(Stored data entries)
-- ==== Sys2Proof/Laws/State.lean ====
section
/-! SUPPORT. What each named update of the state does to each field: one lemma per field per update. -/

namespace Sys2Proof.Machine

/-! ### finish -/

@[simp] theorem State.finish_busy (s : State) : (s.finish).busy = false := rfl
@[simp] theorem State.finish_err (s : State) : (s.finish).err = s.err := rfl
@[simp] theorem State.finish_errCode (s : State) : (s.finish).errCode = s.errCode := rfl
@[simp] theorem State.finish_cl (s : State) : (s.finish).cl = s.cl := rfl
@[simp] theorem State.finish_arg0 (s : State) : (s.finish).arg0 = s.arg0 := rfl
@[simp] theorem State.finish_arg1 (s : State) : (s.finish).arg1 = s.arg1 := rfl
@[simp] theorem State.finish_arg2 (s : State) : (s.finish).arg2 = s.arg2 := rfl
@[simp] theorem State.finish_result (s : State) : (s.finish).result = s.result := rfl
@[simp] theorem State.finish_seed (s : State) : (s.finish).seed = s.seed := rfl
@[simp] theorem State.finish_kind (s : State) : (s.finish).kind = s.kind := rfl
@[simp] theorem State.finish_freq (s : State) : (s.finish).freq = s.freq := rfl
@[simp] theorem State.finish_nscale (s : State) : (s.finish).nscale = s.nscale := rfl
@[simp] theorem State.finish_invert (s : State) : (s.finish).invert = s.invert := rfl
@[simp] theorem State.finish_width (s : State) : (s.finish).width = s.width := rfl
@[simp] theorem State.finish_height (s : State) : (s.finish).height = s.height := rfl
@[simp] theorem State.finish_block (s : State) : (s.finish).block = s.block := rfl
@[simp] theorem State.finish_canvas (s : State) : (s.finish).canvas = s.canvas := rfl
@[simp] theorem State.finish_scan (s : State) : (s.finish).scan = s.scan := rfl
@[simp] theorem State.finish_faults (s : State) : (s.finish).faults = s.faults := rfl
@[simp] theorem State.finish_resets (s : State) : (s.finish).resets = s.resets := rfl
@[simp] theorem State.finish_draws (s : State) : (s.finish).draws = s.draws := rfl
@[simp] theorem State.finish_polls (s : State) : (s.finish).polls = s.polls := rfl
@[simp] theorem State.finish_frameCount (s : State) : (s.finish).frameCount = s.frameCount := rfl
@[simp] theorem State.finish_program (s : State) : (s.finish).program = s.program := rfl
@[simp] theorem State.finish_received (s : State) : (s.finish).received = s.received := rfl
@[simp] theorem State.finish_kept (s : State) : (s.finish).kept = s.kept := rfl
@[simp] theorem State.finish_screen (s : State) : (s.finish).screen = s.screen := rfl
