theorem fMag_fNeg (a : F32) : fMag (fNeg a) = fMag a := by
  have hbit : (0x80000000#32).toNat % 2 ^ 31 = 0 := rfl
  rw [fMag, fNeg, BitVec.toNat_xor, Nat.xor_mod_two_pow, hbit, Nat.xor_zero, fMag]

theorem fIsFinite_fNeg (a : F32) : fIsFinite (fNeg a) = fIsFinite a := by rw [fIsFinite, fMag_fNeg, fIsFinite]

theorem real_fNeg (a : F32) : Claims.real (fNeg a) = -Claims.real a := by
  rw [real_eq_signed, real_eq_signed, fAbsUnits, fMag_fNeg, fSign_fNeg, fAbsUnits]
  cases fSign a <;> simp [signed]

section Finite
variable {a b : F32} (ha : fIsFinite a = true) (hb : fIsFinite b = true)
include ha hb

theorem fadd_of_finite : fadd a b = if fUnits a + fUnits b = 0 then fPack (fSign a && fSign b) 0
    else fRound (decide (fUnits a + fUnits b < 0)) (fUnits a + fUnits b).natAbs 1 := by
  simp [fadd, fIsNaN_of_finite ha, fIsNaN_of_finite hb, fIsInf_of_finite ha, fIsInf_of_finite hb]

theorem fmul_of_finite : fmul a b = fRound (fSign a != fSign b) (fAbsUnits a * fAbsUnits b) unitOne := by
  simp [fmul, fIsNaN_of_finite ha, fIsNaN_of_finite hb, fIsInf_of_finite ha, fIsInf_of_finite hb]

theorem fdiv_of_finite (hz : fIsZero b = false) :
    fdiv a b = fRound (fSign a != fSign b) (fAbsUnits a * unitOne) (fAbsUnits b) := by
  simp [fdiv, fIsNaN_of_finite ha, fIsNaN_of_finite hb, fIsInf_of_finite ha, fIsInf_of_finite hb, hz]

theorem fadd_roundsTo : Claims.RoundsTo (fadd a b) (Claims.real a + Claims.real b) := by
  have hsum : Claims.real a + Claims.real b = ((fUnits a + fUnits b : Int) : ℝ) / 2 ^ 149 := by
    rw [real_eq, real_eq]; push_cast; ring
  rw [fadd_of_finite ha hb, hsum]
  split
  · next h =>
    have hround := fRound_roundsTo (fSign a && fSign b) 0 one_pos
    rw [fRound_zero] at hround
    simpa [h] using hround
  · have hround := fRound_roundsTo (decide (fUnits a + fUnits b < 0)) (fUnits a + fUnits b).natAbs one_pos
    rwa [Nat.cast_one, div_one, signed_div_right, signed_natAbs] at hround

theorem fmul_roundsTo : Claims.RoundsTo (fmul a b) (Claims.real a * Claims.real b) := by
  have hround := fRound_roundsTo (fSign a != fSign b) (fAbsUnits a * fAbsUnits b) (den := unitOne) (by decide)
  have hprod : (fAbsUnits a / 2 ^ 149 * (fAbsUnits b / 2 ^ 149) : ℝ) =
      ((fAbsUnits a * fAbsUnits b : Nat) : ℝ) / (unitOne : Nat) / 2 ^ 149 := by
    rw [unitOne, Nat.cast_mul, Nat.cast_pow, Nat.cast_ofNat]; ring
  rwa [fmul_of_finite ha hb, real_eq_signed, real_eq_signed, signed_mul, hprod]

theorem fdiv_roundsTo (hz : fIsZero b = false) : Claims.RoundsTo (fdiv a b) (Claims.real a / Claims.real b) := by
  have hround := fRound_roundsTo (fSign a != fSign b) (fAbsUnits a * unitOne) (fAbsUnits_pos hz)
  have hne : (fAbsUnits b : ℝ) ≠ 0 := by exact_mod_cast (fAbsUnits_pos hz).ne'
  have hquot : (fAbsUnits a / 2 ^ 149 / (fAbsUnits b / 2 ^ 149) : ℝ) =
      ((fAbsUnits a * unitOne : Nat) : ℝ) / (fAbsUnits b : Nat) / 2 ^ 149 := by
    rw [unitOne, Nat.cast_mul, Nat.cast_pow, Nat.cast_ofNat]; field_simp
  rwa [fdiv_of_finite ha hb hz, real_eq_signed, real_eq_signed, signed_div, hquot]

theorem fsub_roundsTo : Claims.RoundsTo (fsub a b) (Claims.real a - Claims.real b) := by
  rw [sub_eq_add_neg, ← real_fNeg]
  exact fadd_roundsTo ha ((fIsFinite_fNeg b).trans hb)

theorem fSign_fadd_of_zero_sum (h : Claims.real a + Claims.real b = 0) :
    fSign (fadd a b) = (fSign a && fSign b) := by
  have hsum : fUnits a + fUnits b = 0 := by
    rw [real_eq, real_eq, ← add_div, div_eq_zero_iff] at h
    exact_mod_cast h.resolve_right (by positivity)
  rw [fadd_of_finite ha hb, if_pos hsum, fSign_fPack _ (by decide)]

theorem fSign_fmul : fSign (fmul a b) = (fSign a != fSign b) := by rw [fmul_of_finite ha hb, fSign_fRound]

theorem fSign_fdiv (hz : fIsZero b = false) : fSign (fdiv a b) = (fSign a != fSign b) := by
  rw [fdiv_of_finite ha hb hz, fSign_fRound]

theorem fdiv_by_zero (hz : fIsZero b = true) :
    fdiv a b = if fIsZero a then canonicalNaN else Claims.signedInf (fSign a != fSign b) := by
  simp [fdiv, fIsNaN_of_finite ha, fIsNaN_of_finite hb, fIsInf_of_finite ha, fIsInf_of_finite hb, hz, fPack_infMag]

theorem flt_iff_real : flt a b = true ↔ Claims.real a < Claims.real b := by
  rw [flt_iff_fUnits ha hb, real_eq, real_eq, div_lt_div_iff_of_pos_right (by positivity), Int.cast_lt]

theorem fle_iff_real : fle a b = true ↔ Claims.real a ≤ Claims.real b := by
  rw [fle_iff_fUnits ha hb, real_eq, real_eq, div_le_div_iff_of_pos_right (by positivity), Int.cast_le]

end Finite

theorem cvtF32_roundsTo (n : Int) : Claims.RoundsTo (cvtF32 n) n := by
  have hround := fRound_roundsTo (decide (n < 0)) (n.natAbs * unitOne) one_pos
  have hvalue : ((n.natAbs * unitOne : Nat) : ℝ) / (1 : Nat) / 2 ^ 149 = n.natAbs := by
    rw [unitOne, Nat.cast_mul, Nat.cast_pow, Nat.cast_ofNat, Nat.cast_one]; field_simp
  rwa [hvalue, signed_natAbs] at hround

/-! ## Exact results -/

/-- Every significand of at most 24 bits, or their carry, is a magnitude at every exponent. -/
theorem exists_magUnits (k : Nat) {d : Nat} (hd : d ≤ 2 ^ 24) : ∃ m, magUnits m = d * 2 ^ k := by
  induction k generalizing d with
  | zero => exact ⟨_, magUnits_pack (k := 0) hd (fun h => absurd rfl h)⟩
  | succ k ih =>
    rcases Nat.lt_or_ge d (2 ^ 23) with hlt | hge
    · obtain ⟨m, hm⟩ := ih (d := 2 * d) (by omega)
      exact ⟨m, by rw [hm, pow_succ]; ring⟩
    · exact ⟨_, magUnits_pack hd fun _ => hge⟩

/-- A quotient that is a magnitude's units below the threshold is rounded to that magnitude. -/
theorem roundMag_of_units {num den m : Nat} (hden : 0 < den) (h : num = magUnits m * den) (hm : m < infMag) :
    roundMag num den = m := by
  rw [h, roundMag_exact hden hm]

theorem lt_infMag_of_units {m d k : Nat} (h : magUnits m = d * 2 ^ k) (hd : d ≤ 2 ^ 24) (hk : k ≤ 252) :
    m < infMag := by
  rw [← magUnits_strictMono.lt_iff_lt, h, magUnits_infMag]
  calc d * 2 ^ k
    _ ≤ 2 ^ 24 * 2 ^ 252 := Nat.mul_le_mul hd (Nat.pow_le_pow_right (by decide) hk)
    _ < 2 ^ 277 := by decide +kernel

theorem cvtF32_exact {n : Int} (hn : |n| ≤ 2 ^ 24) :
    fIsFinite (cvtF32 n) = true ∧ Claims.real (cvtF32 n) = n := by
  have habs : n.natAbs ≤ 2 ^ 24 := by rw [Int.abs_eq_natAbs] at hn; omega
  obtain ⟨m, hm⟩ := exists_magUnits 149 habs
  have hfin := lt_infMag_of_units hm habs (by decide)
  have hmag : roundMag (n.natAbs * unitOne) 1 = m := roundMag_of_units one_pos (by rw [hm, unitOne, mul_one]) hfin
  rw [cvtF32, fRound, hmag]
  refine ⟨fIsFinite_fPack _ hfin, ?_⟩
  rw [real_fPack _ (hfin.trans (by decide)), hm, Nat.cast_mul, Nat.cast_pow, Nat.cast_ofNat,
    mul_div_cancel_right₀ _ (by positivity), signed_natAbs]

/-! ## Infinities and NaNs -/

@[simp] theorem fIsNaN_signedInf (q : Bool) : fIsNaN (Claims.signedInf q) = false := by cases q <;> rfl
@[simp] theorem fIsInf_signedInf (q : Bool) : fIsInf (Claims.signedInf q) = true := by cases q <;> rfl
@[simp] theorem fIsZero_signedInf (q : Bool) : fIsZero (Claims.signedInf q) = false := by cases q <;> rfl
@[simp] theorem fSign_signedInf (q : Bool) : fSign (Claims.signedInf q) = q := by cases q <;> rfl

theorem fOrder_signedInf (q : Bool) : fOrder (Claims.signedInf q) = if q then -(infMag : Int) else infMag := by
  cases q <;> rfl

theorem fPack_zero (neg : Bool) : fPack neg 0 = Claims.signedZero neg := by cases neg <;> rfl

theorem fOrder_bounds {a : F32} (ha : fIsFinite a = true) : -(infMag : Int) < fOrder a ∧ fOrder a < infMag := by
  rw [fIsFinite_iff] at ha
  unfold fOrder
  split <;> omega

section Infinite
variable {a : F32} (ha : fIsFinite a = true) (p q : Bool)
include ha

theorem fadd_signedInf : fadd a (Claims.signedInf q) = Claims.signedInf q := by
  simp [fadd, fIsNaN_of_finite ha, fIsInf_of_finite ha]

theorem signedInf_fadd : fadd (Claims.signedInf p) a = Claims.signedInf p := by
  simp [fadd, fIsNaN_of_finite ha, fIsInf_of_finite ha]

theorem fmul_signedInf : fmul a (Claims.signedInf q) =
    if fIsZero a then canonicalNaN else Claims.signedInf (fSign a != q) := by
  simp [fmul, fIsNaN_of_finite ha, fPack_infMag]

theorem signedInf_fmul : fmul (Claims.signedInf p) a =
    if fIsZero a then canonicalNaN else Claims.signedInf (p != fSign a) := by
  simp [fmul, fIsNaN_of_finite ha, fPack_infMag]

theorem fdiv_signedInf : fdiv a (Claims.signedInf q) = Claims.signedZero (fSign a != q) := by
  simp [fdiv, fIsNaN_of_finite ha, fIsInf_of_finite ha,
    fPack_zero]

theorem signedInf_fdiv : fdiv (Claims.signedInf p) a = Claims.signedInf (p != fSign a) := by
  simp [fdiv, fIsNaN_of_finite ha, fIsInf_of_finite ha,
    fPack_infMag]

theorem flt_signedInf : flt a (Claims.signedInf q) = !q := by
  obtain ⟨hlo, hhi⟩ := fOrder_bounds ha
  cases q <;> simp [flt, fIsNaN_of_finite ha, fOrder_signedInf, hhi, hlo.le]

theorem signedInf_flt : flt (Claims.signedInf p) a = p := by
  obtain ⟨hlo, hhi⟩ := fOrder_bounds ha
  cases p <;> simp [flt, fIsNaN_of_finite ha, fOrder_signedInf, hhi.le, hlo]

theorem fle_signedInf : fle a (Claims.signedInf q) = !q := by
  obtain ⟨hlo, hhi⟩ := fOrder_bounds ha
  cases q <;> simp [fle, fIsNaN_of_finite ha, fOrder_signedInf, hhi.le, hlo]

theorem signedInf_fle : fle (Claims.signedInf p) a = p := by
  obtain ⟨hlo, hhi⟩ := fOrder_bounds ha
  cases p <;> simp [fle, fIsNaN_of_finite ha, fOrder_signedInf, hhi, hlo.le]

end Infinite

/-- With a NaN operand every operation gives the NaN and every comparison is false. -/
theorem operations_of_isNaN {a b : F32} (h : fIsNaN a = true ∨ fIsNaN b = true) :
    fadd a b = canonicalNaN ∧ fmul a b = canonicalNaN ∧ fdiv a b = canonicalNaN ∧ flt a b = false ∧ fle a b = false := by
  rcases h with h | h <;> simp [fadd, fmul, fdiv, flt, fle, h]

theorem fIsNaN_fNeg (a : F32) : fIsNaN (fNeg a) = fIsNaN a := by rw [fIsNaN, fMag_fNeg, fIsNaN]

/-! ## The statement -/

/-- Settles O19: each operation is one rounding of its exact result, which is nearest below the overflow threshold and an
infinity past it; the other clauses are its branches on infinities, zeros and NaNs. -/
theorem arithmeticIsRoundedToNearest : Obligations.ArithmeticIsRoundedToNearest := by
  unfold Obligations.ArithmeticIsRoundedToNearest
  refine ⟨fun a b ha hb => ?finite, fun _ _ => rfl, fun a b h => ?nan, fun a p q ha => ?infinite, fun p q => ?infinities,
    cvtF32_roundsTo, fun n hn => cvtF32_exact hn⟩
  case finite =>
    refine ⟨fadd_roundsTo ha hb, fsub_roundsTo ha hb, fmul_roundsTo ha hb, fdiv_roundsTo ha hb,
      fSign_fadd_of_zero_sum ha hb, fSign_fmul ha hb, fSign_fdiv ha hb, fun hza hzb => ?_, fun hza hzb => ?_,
      flt_iff_real ha hb, fle_iff_real ha hb⟩
    · rw [fdiv_by_zero ha hb hzb, hza, if_neg Bool.false_ne_true]
    · rw [fdiv_by_zero ha hb hzb, hza, if_pos rfl]; rfl
  case nan =>
    obtain ⟨hadd, hmul, hdiv, hlt, hle⟩ := operations_of_isNaN h
    rw [← fIsNaN_fNeg b] at h
    obtain ⟨hsub, -⟩ := operations_of_isNaN h
    exact ⟨hadd, hsub, hmul, hdiv, hlt, hle⟩
  case infinite =>
    exact ⟨fadd_signedInf ha q, signedInf_fadd ha p, fmul_signedInf ha q, signedInf_fmul ha p, fdiv_signedInf ha q,
      signedInf_fdiv ha p, flt_signedInf ha q, signedInf_flt ha p, fle_signedInf ha q, signedInf_fle ha p⟩
  case infinities => cases p <;> cases q <;> decide

end Sys2Proof.Machine
end

section
/-! PROOFS. The square root and the remainder of binary32 (41_pattern.md R178, 00_scope.md R10). -/

namespace Sys2Proof.Machine

/-- A pattern is its sign and its magnitude. -/
theorem fPack_fSign_fMag (a : F32) : fPack (fSign a) (fMag a) = a := by
  have ha := a.isLt
  have hmsb : fSign a = decide (2 ^ 31 ≤ a.toNat) := BitVec.msb_eq_decide a
  apply BitVec.eq_of_toNat_eq
  rw [fPack_toNat _ (fMag_lt a), hmsb, fMag]
  by_cases h : 2 ^ 31 ≤ a.toNat
  · rw [decide_eq_true h, if_pos rfl]; omega
  · rw [decide_eq_false h, if_neg Bool.false_ne_true]; omega

/-- A finite pattern is nearest to its own value. -/
theorem isNearest_real {a : F32} (ha : fIsFinite a = true) : Claims.IsNearest a (Claims.real a) := by
  have hnear := (nearestMag_magUnits (fMag a)).isNearest (Nat.cast_nonneg _) ((fIsFinite_iff a).mp ha) (fSign a)
  rwa [fPack_fSign_fMag, ← fAbsUnits, ← real_eq_signed] at hnear

theorem real_of_zero {a : F32} (hz : fIsZero a = true) : Claims.real a = 0 := by
  rw [real_eq_signed, fAbsUnits_of_zero hz, Nat.cast_zero, zero_div, signed_zero]

theorem fUnits_fPack (neg : Bool) {m : Nat} (hm : m < 2 ^ 31) :
    fUnits (fPack neg m) = if neg then -(magUnits m : Int) else magUnits m := by
  rw [fUnits, fAbsUnits, fSign_fPack neg hm, fMag_fPack neg hm]

/-! ## The remainder -/

/-- A magnitude is a significand of at most 24 bits with an exponent. -/
theorem magUnits_eq_significand (m : Nat) : ∃ d k, d < 2 ^ 24 ∧ magUnits m = d * 2 ^ k := by
  by_cases hexp : m / 2 ^ 23 = 0
  · exact ⟨m, 0, by omega, by rw [magUnits, if_pos hexp, pow_zero, mul_one]⟩
  · exact ⟨2 ^ 23 + m % 2 ^ 23, m / 2 ^ 23 - 1, by omega, if_neg hexp⟩

/-- The remainder of two magnitudes is a multiple of the smaller unit, and below both. -/
theorem exists_magUnits_mod (m n : Nat) (hn : 0 < magUnits n) : ∃ r, magUnits r = magUnits m % magUnits n := by
  obtain ⟨d, i, hd, hm⟩ := magUnits_eq_significand m
  obtain ⟨e, j, he, hn'⟩ := magUnits_eq_significand n
  rw [hn'] at hn
  rw [hm, hn']
  rcases Nat.le_total i j with hij | hij
  · obtain ⟨k, rfl⟩ := Nat.exists_eq_add_of_le hij
    obtain ⟨r, hr⟩ := exists_magUnits i ((Nat.mod_le d (e * 2 ^ k)).trans hd.le)
    exact ⟨r, by rw [hr, ← Nat.mul_mod_mul_right, mul_assoc, ← pow_add, Nat.add_comm k]⟩
  · obtain ⟨k, rfl⟩ := Nat.exists_eq_add_of_le hij
    have hpos : 0 < e := Nat.pos_of_ne_zero (by rintro rfl; simp at hn)
    obtain ⟨r, hr⟩ := exists_magUnits j ((Nat.mod_lt (d * 2 ^ k) hpos).le.trans he.le)
    exact ⟨r, by rw [hr, ← Nat.mul_mod_mul_right, mul_assoc, ← pow_add, Nat.add_comm k]⟩

section Remainder
variable {a b : F32} (ha : fIsFinite a = true) (hb : fIsFinite b = true) (hz : fIsZero b = false)
include ha hb hz

theorem ffmod_of_finite : ffmod a b = fRound (fSign a) (fAbsUnits a % fAbsUnits b) 1 := by
  simp [ffmod, fIsNaN_of_finite ha, fIsNaN_of_finite hb, fIsInf_of_finite ha, fIsInf_of_finite hb, hz]

/-- The remainder is a magnitude, so the one rounding leaves it alone. -/
theorem ffmod_eq_fPack : ∃ r, r < infMag ∧ magUnits r = fAbsUnits a % fAbsUnits b ∧ ffmod a b = fPack (fSign a) r := by
  obtain ⟨r, hr⟩ := exists_magUnits_mod (fMag a) (fMag b) (fAbsUnits_pos hz)
  have hle : r ≤ fMag a := magUnits_strictMono.le_iff_le.mp (hr.trans_le (Nat.mod_le _ _))
  have hfin : r < infMag := hle.trans_lt ((fIsFinite_iff a).mp ha)
  refine ⟨r, hfin, hr, ?_⟩
  have hunits : fAbsUnits a % fAbsUnits b = magUnits r * 1 := hr.symm.trans (mul_one _).symm
  rw [ffmod_of_finite ha hb hz, fRound, roundMag_of_units one_pos hunits hfin]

WORK TO COMPLETE |
When you reach the line holding "s.scan := rfl" in the records above, begin reproducing exactly, stop after the line holding "s.draws := rfl", and output nothing else.

REPLY TO THE TASK |
@[simp] theorem State.finish_scan (s : State) : (s.finish).scan = s.scan := rfl
@[simp] theorem State.finish_faults (s : State) : (s.finish).faults = s.faults := rfl
@[simp] theorem State.finish_resets (s : State) : (s.finish).resets = s.resets := rfl
@[simp] theorem State.finish_draws (s : State) : (s.finish).draws = s.draws := rfl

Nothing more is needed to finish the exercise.